# EXERCISE
Reproduce exactly, from the data that follows, the line with "def State.freeSlot (s", the line with "def ModelLoad.withGood (l", and every line that lies between them.

Data excerpts:

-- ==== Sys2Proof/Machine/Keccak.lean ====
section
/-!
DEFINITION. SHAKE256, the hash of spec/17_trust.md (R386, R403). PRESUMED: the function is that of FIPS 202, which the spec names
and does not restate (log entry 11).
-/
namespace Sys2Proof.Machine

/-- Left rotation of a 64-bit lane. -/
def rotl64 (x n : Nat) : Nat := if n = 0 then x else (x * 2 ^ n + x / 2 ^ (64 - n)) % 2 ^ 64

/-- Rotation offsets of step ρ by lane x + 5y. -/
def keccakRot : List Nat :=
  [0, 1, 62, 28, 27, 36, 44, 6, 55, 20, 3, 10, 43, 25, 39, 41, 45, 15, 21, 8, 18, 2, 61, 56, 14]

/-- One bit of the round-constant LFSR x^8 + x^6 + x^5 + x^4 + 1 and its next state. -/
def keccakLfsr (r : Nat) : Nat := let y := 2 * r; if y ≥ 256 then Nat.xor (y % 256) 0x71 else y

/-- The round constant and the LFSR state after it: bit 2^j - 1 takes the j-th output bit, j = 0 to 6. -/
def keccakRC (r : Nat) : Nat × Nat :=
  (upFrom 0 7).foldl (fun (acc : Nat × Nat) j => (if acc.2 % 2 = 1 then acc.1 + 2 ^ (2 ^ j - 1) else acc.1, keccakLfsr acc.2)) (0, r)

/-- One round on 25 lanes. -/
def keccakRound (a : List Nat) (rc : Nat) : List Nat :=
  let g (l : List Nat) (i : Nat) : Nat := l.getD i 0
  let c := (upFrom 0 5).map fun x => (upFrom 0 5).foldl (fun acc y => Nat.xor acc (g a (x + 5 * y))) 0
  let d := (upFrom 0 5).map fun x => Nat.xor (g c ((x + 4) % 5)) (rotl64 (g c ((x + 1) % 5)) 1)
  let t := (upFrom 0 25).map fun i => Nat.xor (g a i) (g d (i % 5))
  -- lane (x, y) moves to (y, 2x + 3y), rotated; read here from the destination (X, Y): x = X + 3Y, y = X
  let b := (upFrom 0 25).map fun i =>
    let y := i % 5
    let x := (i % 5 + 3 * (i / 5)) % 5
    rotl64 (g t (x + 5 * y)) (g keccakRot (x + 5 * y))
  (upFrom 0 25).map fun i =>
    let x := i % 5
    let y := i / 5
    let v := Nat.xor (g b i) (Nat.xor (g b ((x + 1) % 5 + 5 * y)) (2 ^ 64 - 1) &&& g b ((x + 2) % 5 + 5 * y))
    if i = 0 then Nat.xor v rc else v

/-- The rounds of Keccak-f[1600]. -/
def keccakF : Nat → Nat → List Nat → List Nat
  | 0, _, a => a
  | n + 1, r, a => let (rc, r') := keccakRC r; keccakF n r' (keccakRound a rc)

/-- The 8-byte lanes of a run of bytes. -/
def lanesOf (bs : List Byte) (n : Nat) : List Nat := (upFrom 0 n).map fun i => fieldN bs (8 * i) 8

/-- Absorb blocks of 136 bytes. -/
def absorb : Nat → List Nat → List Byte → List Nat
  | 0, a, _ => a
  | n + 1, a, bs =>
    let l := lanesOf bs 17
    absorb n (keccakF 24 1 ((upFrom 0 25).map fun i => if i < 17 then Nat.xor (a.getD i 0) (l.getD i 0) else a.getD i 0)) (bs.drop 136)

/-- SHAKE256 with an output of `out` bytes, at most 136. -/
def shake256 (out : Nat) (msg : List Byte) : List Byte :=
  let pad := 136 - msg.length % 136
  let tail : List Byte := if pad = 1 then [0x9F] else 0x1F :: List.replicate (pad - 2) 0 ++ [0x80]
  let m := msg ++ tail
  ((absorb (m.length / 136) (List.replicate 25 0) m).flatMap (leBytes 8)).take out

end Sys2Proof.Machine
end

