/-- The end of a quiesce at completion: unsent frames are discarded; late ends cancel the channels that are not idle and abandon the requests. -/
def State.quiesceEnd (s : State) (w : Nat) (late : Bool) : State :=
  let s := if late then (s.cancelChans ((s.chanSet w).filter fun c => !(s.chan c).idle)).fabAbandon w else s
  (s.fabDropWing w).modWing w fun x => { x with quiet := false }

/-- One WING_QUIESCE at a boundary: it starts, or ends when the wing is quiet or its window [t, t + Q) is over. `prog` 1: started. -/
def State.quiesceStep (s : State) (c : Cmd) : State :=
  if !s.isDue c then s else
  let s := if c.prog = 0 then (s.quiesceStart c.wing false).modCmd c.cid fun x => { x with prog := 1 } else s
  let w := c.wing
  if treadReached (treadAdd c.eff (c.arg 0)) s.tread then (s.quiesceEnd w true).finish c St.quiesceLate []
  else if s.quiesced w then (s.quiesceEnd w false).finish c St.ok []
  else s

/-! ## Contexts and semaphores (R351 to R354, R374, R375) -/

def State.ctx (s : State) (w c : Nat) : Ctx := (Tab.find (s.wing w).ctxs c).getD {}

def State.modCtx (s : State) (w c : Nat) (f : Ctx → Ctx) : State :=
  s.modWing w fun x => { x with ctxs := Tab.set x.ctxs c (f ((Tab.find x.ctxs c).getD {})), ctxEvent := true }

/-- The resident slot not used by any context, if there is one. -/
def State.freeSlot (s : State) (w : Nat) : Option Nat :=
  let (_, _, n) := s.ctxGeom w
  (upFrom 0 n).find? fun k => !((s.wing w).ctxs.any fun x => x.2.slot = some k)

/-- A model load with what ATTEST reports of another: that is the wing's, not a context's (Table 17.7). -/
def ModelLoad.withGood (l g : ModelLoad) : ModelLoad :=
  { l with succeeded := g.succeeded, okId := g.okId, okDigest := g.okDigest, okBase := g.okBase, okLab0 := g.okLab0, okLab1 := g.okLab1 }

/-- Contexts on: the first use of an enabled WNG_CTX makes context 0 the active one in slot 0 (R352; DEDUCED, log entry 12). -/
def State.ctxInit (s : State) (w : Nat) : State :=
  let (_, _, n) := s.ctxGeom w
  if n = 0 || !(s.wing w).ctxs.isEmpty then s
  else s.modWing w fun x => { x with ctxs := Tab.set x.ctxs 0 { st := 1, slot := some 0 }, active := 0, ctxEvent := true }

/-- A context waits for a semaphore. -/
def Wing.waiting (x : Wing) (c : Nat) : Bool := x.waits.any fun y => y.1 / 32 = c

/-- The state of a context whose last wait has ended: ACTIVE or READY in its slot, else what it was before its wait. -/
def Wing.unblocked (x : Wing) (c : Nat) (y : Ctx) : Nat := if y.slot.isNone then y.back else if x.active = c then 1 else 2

* * *

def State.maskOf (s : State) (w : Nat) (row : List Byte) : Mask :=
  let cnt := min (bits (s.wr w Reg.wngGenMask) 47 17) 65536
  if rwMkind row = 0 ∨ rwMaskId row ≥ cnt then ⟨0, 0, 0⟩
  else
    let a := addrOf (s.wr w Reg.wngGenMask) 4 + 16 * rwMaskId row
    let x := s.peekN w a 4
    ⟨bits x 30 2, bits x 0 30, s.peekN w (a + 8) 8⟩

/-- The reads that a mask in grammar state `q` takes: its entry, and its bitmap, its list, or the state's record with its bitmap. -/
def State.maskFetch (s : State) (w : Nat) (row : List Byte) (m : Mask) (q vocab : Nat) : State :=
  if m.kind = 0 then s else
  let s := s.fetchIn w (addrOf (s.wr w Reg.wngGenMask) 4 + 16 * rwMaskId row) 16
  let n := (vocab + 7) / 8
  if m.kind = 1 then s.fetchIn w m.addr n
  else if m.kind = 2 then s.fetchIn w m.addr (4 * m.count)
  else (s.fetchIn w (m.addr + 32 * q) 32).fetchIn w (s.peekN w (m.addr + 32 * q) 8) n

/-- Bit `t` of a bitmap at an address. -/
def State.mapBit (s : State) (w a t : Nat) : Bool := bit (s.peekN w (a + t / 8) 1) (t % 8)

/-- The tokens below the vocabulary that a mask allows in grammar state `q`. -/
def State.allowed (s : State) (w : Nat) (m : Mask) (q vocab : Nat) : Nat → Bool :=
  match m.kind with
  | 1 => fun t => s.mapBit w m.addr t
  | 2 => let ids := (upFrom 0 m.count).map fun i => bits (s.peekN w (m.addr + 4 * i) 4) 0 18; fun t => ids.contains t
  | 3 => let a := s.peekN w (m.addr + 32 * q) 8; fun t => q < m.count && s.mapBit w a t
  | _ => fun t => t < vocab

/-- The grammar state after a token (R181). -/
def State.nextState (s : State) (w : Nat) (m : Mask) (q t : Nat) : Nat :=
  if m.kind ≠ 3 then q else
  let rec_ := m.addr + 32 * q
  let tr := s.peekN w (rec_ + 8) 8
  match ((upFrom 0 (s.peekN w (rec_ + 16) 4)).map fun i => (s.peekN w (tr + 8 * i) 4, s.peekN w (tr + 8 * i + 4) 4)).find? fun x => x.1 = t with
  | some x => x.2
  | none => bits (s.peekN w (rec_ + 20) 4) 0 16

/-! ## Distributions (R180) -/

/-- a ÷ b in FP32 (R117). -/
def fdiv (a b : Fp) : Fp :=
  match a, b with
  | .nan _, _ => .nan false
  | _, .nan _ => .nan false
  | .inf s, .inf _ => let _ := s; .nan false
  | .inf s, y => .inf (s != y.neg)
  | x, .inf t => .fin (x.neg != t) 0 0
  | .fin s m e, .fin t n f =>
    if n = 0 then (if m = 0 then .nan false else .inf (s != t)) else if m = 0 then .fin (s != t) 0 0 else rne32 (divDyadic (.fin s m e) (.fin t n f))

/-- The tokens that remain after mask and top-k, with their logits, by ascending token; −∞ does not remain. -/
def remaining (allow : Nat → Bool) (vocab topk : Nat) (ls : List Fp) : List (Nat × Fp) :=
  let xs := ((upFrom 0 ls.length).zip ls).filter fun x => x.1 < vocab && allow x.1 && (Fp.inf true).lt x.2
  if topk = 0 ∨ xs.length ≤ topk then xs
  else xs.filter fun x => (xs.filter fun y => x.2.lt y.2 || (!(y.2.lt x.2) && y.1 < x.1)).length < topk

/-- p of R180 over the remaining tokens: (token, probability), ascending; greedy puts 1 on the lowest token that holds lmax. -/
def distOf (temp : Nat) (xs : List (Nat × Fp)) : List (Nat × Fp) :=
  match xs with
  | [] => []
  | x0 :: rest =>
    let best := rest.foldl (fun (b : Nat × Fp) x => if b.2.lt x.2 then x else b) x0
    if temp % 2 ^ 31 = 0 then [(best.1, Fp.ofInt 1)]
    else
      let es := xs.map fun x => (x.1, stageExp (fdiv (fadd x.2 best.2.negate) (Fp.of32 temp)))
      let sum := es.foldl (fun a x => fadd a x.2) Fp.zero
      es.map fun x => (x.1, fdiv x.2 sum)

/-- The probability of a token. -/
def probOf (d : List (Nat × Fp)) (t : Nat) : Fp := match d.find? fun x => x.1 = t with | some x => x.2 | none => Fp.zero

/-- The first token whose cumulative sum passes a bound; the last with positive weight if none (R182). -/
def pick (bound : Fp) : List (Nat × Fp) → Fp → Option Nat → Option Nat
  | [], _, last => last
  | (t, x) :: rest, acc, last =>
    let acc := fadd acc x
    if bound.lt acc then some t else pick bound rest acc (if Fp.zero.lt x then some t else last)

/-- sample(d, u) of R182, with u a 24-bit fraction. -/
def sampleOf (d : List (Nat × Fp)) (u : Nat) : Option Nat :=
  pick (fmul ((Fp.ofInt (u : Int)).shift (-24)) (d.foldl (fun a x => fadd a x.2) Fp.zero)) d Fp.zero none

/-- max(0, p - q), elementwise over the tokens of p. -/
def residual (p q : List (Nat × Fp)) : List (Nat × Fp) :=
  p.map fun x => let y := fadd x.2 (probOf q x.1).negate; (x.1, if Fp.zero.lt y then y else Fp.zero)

# EXERCISE OUTPUT
def State.freeSlot (s : State) (w : Nat) : Option Nat :=
  let (_, _, n) := s.ctxGeom w
  (upFrom 0 n).find? fun k => !((s.wing w).ctxs.any fun x => x.2.slot = some k)

/-- A model load with what ATTEST reports of another: that is the wing's, not a context's (Table 17.7). -/
def ModelLoad.withGood (l g : ModelLoad) : ModelLoad :=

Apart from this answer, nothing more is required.